Jeśli do kogoś dzwonicie wypadałoby się przedstawić!!!!Niestety wśród społeczności ostrowieckie,j ten drobny wyraz kultury osobistej, jest obcy.Może przydałby się na forum wątek o savoir vivre.Jeśli mama z tatą nie nauczyli to może choć na forum się niektórzy dowiedzą jakie są podstawowe reguły grzeczności.
Gościu z 18.27 Ciebie też to dotyczy.Nie rozumiem o co Ci chodzi z tym linkiem do wikipedii-nie znasz znaczenia słów savoir-vivre?

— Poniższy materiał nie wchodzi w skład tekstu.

-- ==== Sys2Proof/Proofs/Announcements.lean ====
section
/-! SUPPORT. Announcements between blocks (R35, R52, R57): whatever the order in which they are taken, each is taken once, one path in order, until
none is left. What holds of the announcements that wait and of the state, and is kept at every taking, holds at the end. -/

namespace Sys2Proof.Machine

/-! ## Which announcement may be taken next -/

/-- An announcement that may be taken next stands behind none of its own path; the rest keep their order. -/
theorem mem_heads {l before : List Announcement} {paths : List Nat} {p : Announcement × List Announcement}
    (h : p ∈ heads paths before l) :
    ∃ b rest, l = b ++ p.1 :: rest ∧ p.2 = before ++ b ++ rest ∧ p.1.path ∉ paths ∧ ∀ x ∈ b, x.path ≠ p.1.path := by
  induction l generalizing paths before with
  | nil => cases h
  | cons a l ih =>
    have behind (h : p ∈ heads (a.path :: paths) (before ++ [a]) l) :
        ∃ b rest, a :: l = b ++ p.1 :: rest ∧ p.2 = before ++ b ++ rest ∧ p.1.path ∉ paths ∧ ∀ x ∈ b, x.path ≠ p.1.path := by
      obtain ⟨b, rest, hl, hr, hp, hb⟩ := ih h
      obtain ⟨ne, hp⟩ := not_or.mp (fun h => hp (List.mem_cons.mpr h))
      exact ⟨a :: b, rest, by rw [hl]; rfl, by rw [hr]; simp, hp, List.forall_mem_cons.mpr ⟨Ne.symm ne, hb⟩⟩
    rw [heads] at h
    split at h
    · exact behind h
    · next free =>
      rcases List.mem_cons.mp h with rfl | h
      · exact ⟨[], l, rfl, by simp, by simpa using free, by simp⟩
      · exact behind h

theorem heads_cons_ne_nil (a : Announcement) (l : List Announcement) : heads [] [] (a :: l) ≠ [] := by simp [heads]

theorem getD_mem {α : Type} {a : α} {l : List α} (h : a ∈ l) (n : Nat) : l.getD n a ∈ l := by
  rw [List.getD_eq_getElem?_getD]
  cases hn : l[n]? with
  | none => exact h
  | some b => exact List.mem_of_getElem? hn

/-- A free choice changes the model's own fields alone. -/
theorem nextTaker_eq (n : Nat) (s : State) : ∃ c x, (s.nextTaker n).2 = { s with freeCount := c, script := x } := by
  unfold State.nextTaker State.choose
  repeat' split
  all_goals exact ⟨_, _, rfl⟩

/-! ## How many announcements one brings -/

theorem eventChanges_length (want : Fin 64 → Bool) (s : State) : (s.eventChanges want).length ≤ 64 :=
  (List.length_filterMap_le _ _).trans (by simp)

theorem accessReports_length (want : Dest → Bool) (s : State) : (s.accessReports want).length ≤ 12 :=
  (List.length_filterMap_le _ _).trans (by simp)

theorem announceChanges_weight (l : List EventChange) (s : State) :
    ((s.announceChanges l).map Announcement.weight).sum ≤ 14 * l.length := by
  have pairs (l : List EventChange) :
      ((l.flatMap fun c => [Announcement.accessChange c, .parentalChange c]).map Announcement.weight).sum = 14 * l.length := by
    induction l with
    | nil => rfl
    | cons c l ih =>
      simp only [List.flatMap_cons, List.map_append, List.sum_append, ih, List.length_cons]
      simp [Announcement.weight]
      omega
  rw [State.announceChanges, pairs]
  exact Nat.mul_le_mul_left 14 (List.length_filter_le _ _)

theorem formAccess_weight (want : Dest → Bool) (s : State) : ((s.formAccess want).2.map Announcement.weight).sum ≤ 12 := by
  have each (l : List (DestId × AccessVerdict)) :
      ((l.map fun r => Announcement.accessReport r.1 r.2).map Announcement.weight).sum = l.length := by
    induction l with
    | nil => rfl
    | cons r l ih =>
      simp [Announcement.weight] at ih ⊢
      omega
  exact (each _).trans_le (accessReports_length want s)

theorem recompute_weight (want : Fin 64 → Bool) (s : State) : ((s.recompute want).2.map Announcement.weight).sum ≤ 14 * 64 :=
  (announceChanges_weight _ s).trans (Nat.mul_le_mul_left 14 (eventChanges_length want s))

/-- What an announcement brings weighs less than itself. -/
theorem take_weight (a : Announcement) (s : State) : ((a.take s).2.map Announcement.weight).sum < a.weight := by
  cases a with
  | guideTime | guideMark => exact Nat.lt_of_le_of_lt (recompute_weight _ s) (by decide)
  | accessTime | accessChange _ => exact Nat.lt_of_le_of_lt (formAccess_weight _ s) (by simp [Announcement.weight])
  | accessMark t => exact Nat.lt_of_le_of_lt (formAccess_weight _ (s.sweep t)) (by simp [Announcement.weight])
  | parentalTime | parentalMark _ | controllerMark | parentalChange _ | accessReport _ _ => exact Nat.zero_lt_one

/-! ## The induction over a delivery -/

/-- What every free choice and every taking keeps. -/
structure KeptByTaking (Inv : List Announcement → State → Prop) : Prop where
  choice : ∀ l s c x, Inv l s → Inv l { s with freeCount := c, script := x }
  taking : ∀ before a rest s, (∀ b ∈ before, b.path ≠ a.path) → Inv (before ++ a :: rest) s →
    Inv (before ++ rest ++ (a.take s).2) (a.take s).1

theorem deliverFor_induct {Inv : List Announcement → State → Prop} (k : KeptByTaking Inv) (fuel : Nat) (l : List Announcement) (s : State)
    (hf : (l.map Announcement.weight).sum ≤ fuel) (h : Inv l s) : Inv [] (deliverFor fuel l s) := by
  induction fuel generalizing l s with
  | zero =>
    match l with
    | [] => exact h
    | a :: l =>
      have positive := take_weight a s
      simp only [List.map_cons, List.sum_cons] at hf
      omega
  | succ fuel ih =>
    match l with
    | [] => exact h
    | a :: l =>
      unfold deliverFor
      split
      · next empty => exact absurd empty (heads_cons_ne_nil a l)
      · next choice others free =>
        dsimp only
        obtain ⟨c, x, chosen⟩ := nextTaker_eq (others.length + 1) s
        generalize hp : (choice :: others).getD _ choice = p
        have mem : p ∈ heads [] [] (a :: l) := by
          rw [free, ← hp]
          exact getD_mem List.mem_cons_self _
        obtain ⟨before, rest, hl, hr, -, hb⟩ := mem_heads mem
        rw [hl] at hf h
        rw [List.nil_append] at hr
        rw [hr, chosen]
        refine ih _ _ ?_ (k.taking before p.1 rest _ hb (k.choice _ s c x h))
        have less := take_weight p.1 { s with freeCount := c, script := x }
        simp only [List.map_append, List.map_cons, List.sum_append, List.sum_cons] at hf ⊢
        omega

/-- What holds of the announcements sent and of the state holds with none left of the state in which all are taken. -/
theorem deliver_induct {Inv : List Announcement → State → Prop} (k : KeptByTaking Inv) {l : List Announcement} {s : State} (h : Inv l s) :
    Inv [] (s.deliver l) :=
  deliverFor_induct k _ l s le_rfl h

end Sys2Proof.Machine
end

Popieram ,kiedys zadzwoniła kobieta ,gada i gada a ja w głowie tłukę myśl -kto to? myśle sobie może w rozmowie wyjdzie .W końcu po poł godzinie okazuje się ,ze to jednak pomyłka .Jedyny plus ,ze ztych 30 minut nabiła mi dodatkowych 15 na konto do wygadania .Teraz pytam ,jak nie wiem z kim rozmawiam już na początku
Nie ubarwiaj historii ze bylo to pol godziny.Jasneeeeeeee
Jak ci dzwoni kobieta ,z głosu słychac ,ze starsza i pyta :Jak sie czuje mama ?a jak tata ? co u rodzeństwa , co u cioci Asi-taką ciocie mam, gada o pogodzie,o chorobie swojej - a na końcu się pyta co u ciebie -czy wkońcu wyszłam za mąz -i tu klops bo mężatka jestem od 15 lat ....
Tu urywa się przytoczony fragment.